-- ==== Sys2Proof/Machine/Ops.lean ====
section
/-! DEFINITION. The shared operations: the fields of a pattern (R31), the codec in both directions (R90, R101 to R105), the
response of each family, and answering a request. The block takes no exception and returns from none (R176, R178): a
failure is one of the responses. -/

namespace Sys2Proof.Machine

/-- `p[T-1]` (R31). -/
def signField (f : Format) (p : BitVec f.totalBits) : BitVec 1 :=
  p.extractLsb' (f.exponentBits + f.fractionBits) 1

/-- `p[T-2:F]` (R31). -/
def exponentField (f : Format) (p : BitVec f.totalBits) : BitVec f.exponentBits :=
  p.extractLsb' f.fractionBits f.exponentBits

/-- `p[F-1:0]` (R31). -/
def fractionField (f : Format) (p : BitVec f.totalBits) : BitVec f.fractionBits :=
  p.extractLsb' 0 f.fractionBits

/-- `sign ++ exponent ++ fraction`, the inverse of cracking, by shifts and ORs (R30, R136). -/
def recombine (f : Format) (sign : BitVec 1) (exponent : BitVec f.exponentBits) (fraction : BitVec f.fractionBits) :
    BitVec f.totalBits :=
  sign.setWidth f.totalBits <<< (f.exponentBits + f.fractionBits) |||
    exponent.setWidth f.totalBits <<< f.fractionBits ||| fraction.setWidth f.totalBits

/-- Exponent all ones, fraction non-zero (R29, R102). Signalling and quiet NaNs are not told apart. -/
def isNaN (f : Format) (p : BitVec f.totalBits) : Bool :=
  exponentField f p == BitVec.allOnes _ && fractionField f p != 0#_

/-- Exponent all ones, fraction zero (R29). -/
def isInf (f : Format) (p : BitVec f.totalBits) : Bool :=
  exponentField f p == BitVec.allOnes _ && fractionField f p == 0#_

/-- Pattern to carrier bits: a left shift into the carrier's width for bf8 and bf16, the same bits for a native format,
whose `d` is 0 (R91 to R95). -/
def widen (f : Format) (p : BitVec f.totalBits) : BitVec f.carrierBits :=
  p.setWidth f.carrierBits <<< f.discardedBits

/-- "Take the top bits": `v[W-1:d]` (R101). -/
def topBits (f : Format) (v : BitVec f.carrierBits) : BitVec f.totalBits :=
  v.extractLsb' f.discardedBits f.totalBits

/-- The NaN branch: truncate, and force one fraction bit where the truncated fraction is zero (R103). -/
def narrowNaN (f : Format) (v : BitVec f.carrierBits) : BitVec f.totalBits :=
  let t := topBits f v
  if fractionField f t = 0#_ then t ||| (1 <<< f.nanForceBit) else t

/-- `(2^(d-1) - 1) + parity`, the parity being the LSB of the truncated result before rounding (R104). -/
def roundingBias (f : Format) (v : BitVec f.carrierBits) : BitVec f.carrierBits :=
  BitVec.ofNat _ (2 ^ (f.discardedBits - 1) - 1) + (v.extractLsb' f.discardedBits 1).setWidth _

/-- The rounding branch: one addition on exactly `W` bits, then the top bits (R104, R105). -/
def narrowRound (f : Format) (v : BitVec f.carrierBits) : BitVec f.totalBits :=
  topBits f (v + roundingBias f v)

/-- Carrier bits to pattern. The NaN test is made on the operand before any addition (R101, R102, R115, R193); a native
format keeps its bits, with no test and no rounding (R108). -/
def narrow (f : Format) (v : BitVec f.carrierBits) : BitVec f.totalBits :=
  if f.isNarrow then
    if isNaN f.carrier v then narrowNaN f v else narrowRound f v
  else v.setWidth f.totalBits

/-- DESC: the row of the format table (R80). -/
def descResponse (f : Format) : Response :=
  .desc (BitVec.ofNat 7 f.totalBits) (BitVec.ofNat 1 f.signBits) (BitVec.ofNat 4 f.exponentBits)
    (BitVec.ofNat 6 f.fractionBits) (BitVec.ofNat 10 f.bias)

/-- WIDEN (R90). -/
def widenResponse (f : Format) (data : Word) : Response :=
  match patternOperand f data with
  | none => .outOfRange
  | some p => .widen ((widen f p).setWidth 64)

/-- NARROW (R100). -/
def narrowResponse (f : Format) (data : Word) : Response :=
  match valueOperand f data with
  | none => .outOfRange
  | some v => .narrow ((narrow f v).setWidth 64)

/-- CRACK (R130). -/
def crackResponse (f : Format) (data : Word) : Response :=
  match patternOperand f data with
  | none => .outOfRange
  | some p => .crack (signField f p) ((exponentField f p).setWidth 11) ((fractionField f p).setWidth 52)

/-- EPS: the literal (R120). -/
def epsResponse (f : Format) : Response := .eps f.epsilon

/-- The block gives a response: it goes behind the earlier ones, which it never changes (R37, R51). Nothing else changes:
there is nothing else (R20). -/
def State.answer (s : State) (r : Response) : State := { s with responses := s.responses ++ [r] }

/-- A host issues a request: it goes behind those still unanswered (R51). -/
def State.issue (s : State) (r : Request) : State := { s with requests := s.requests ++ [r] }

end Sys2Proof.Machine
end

What you will do
Where the line holding "p.extractLsb' f.fractionBits f.exponentBits" appears in the listing above, start reproducing exactly, and end with the line holding "exponent.setWidth f.totalBits <<<".

Written solution
  p.extractLsb' f.fractionBits f.exponentBits

/-- `p[F-1:0]` (R31). -/
def fractionField (f : Format) (p : BitVec f.totalBits) : BitVec f.fractionBits :=
  p.extractLsb' 0 f.fractionBits

/-- `sign ++ exponent ++ fraction`, the inverse of cracking, by shifts and ORs (R30, R136). -/
def recombine (f : Format) (sign : BitVec 1) (exponent : BitVec f.exponentBits) (fraction : BitVec f.fractionBits) :
    BitVec f.totalBits :=
  sign.setWidth f.totalBits <<< (f.exponentBits + f.fractionBits) |||
    exponent.setWidth f.totalBits <<< f.fractionBits ||| fraction.setWidth f.totalBits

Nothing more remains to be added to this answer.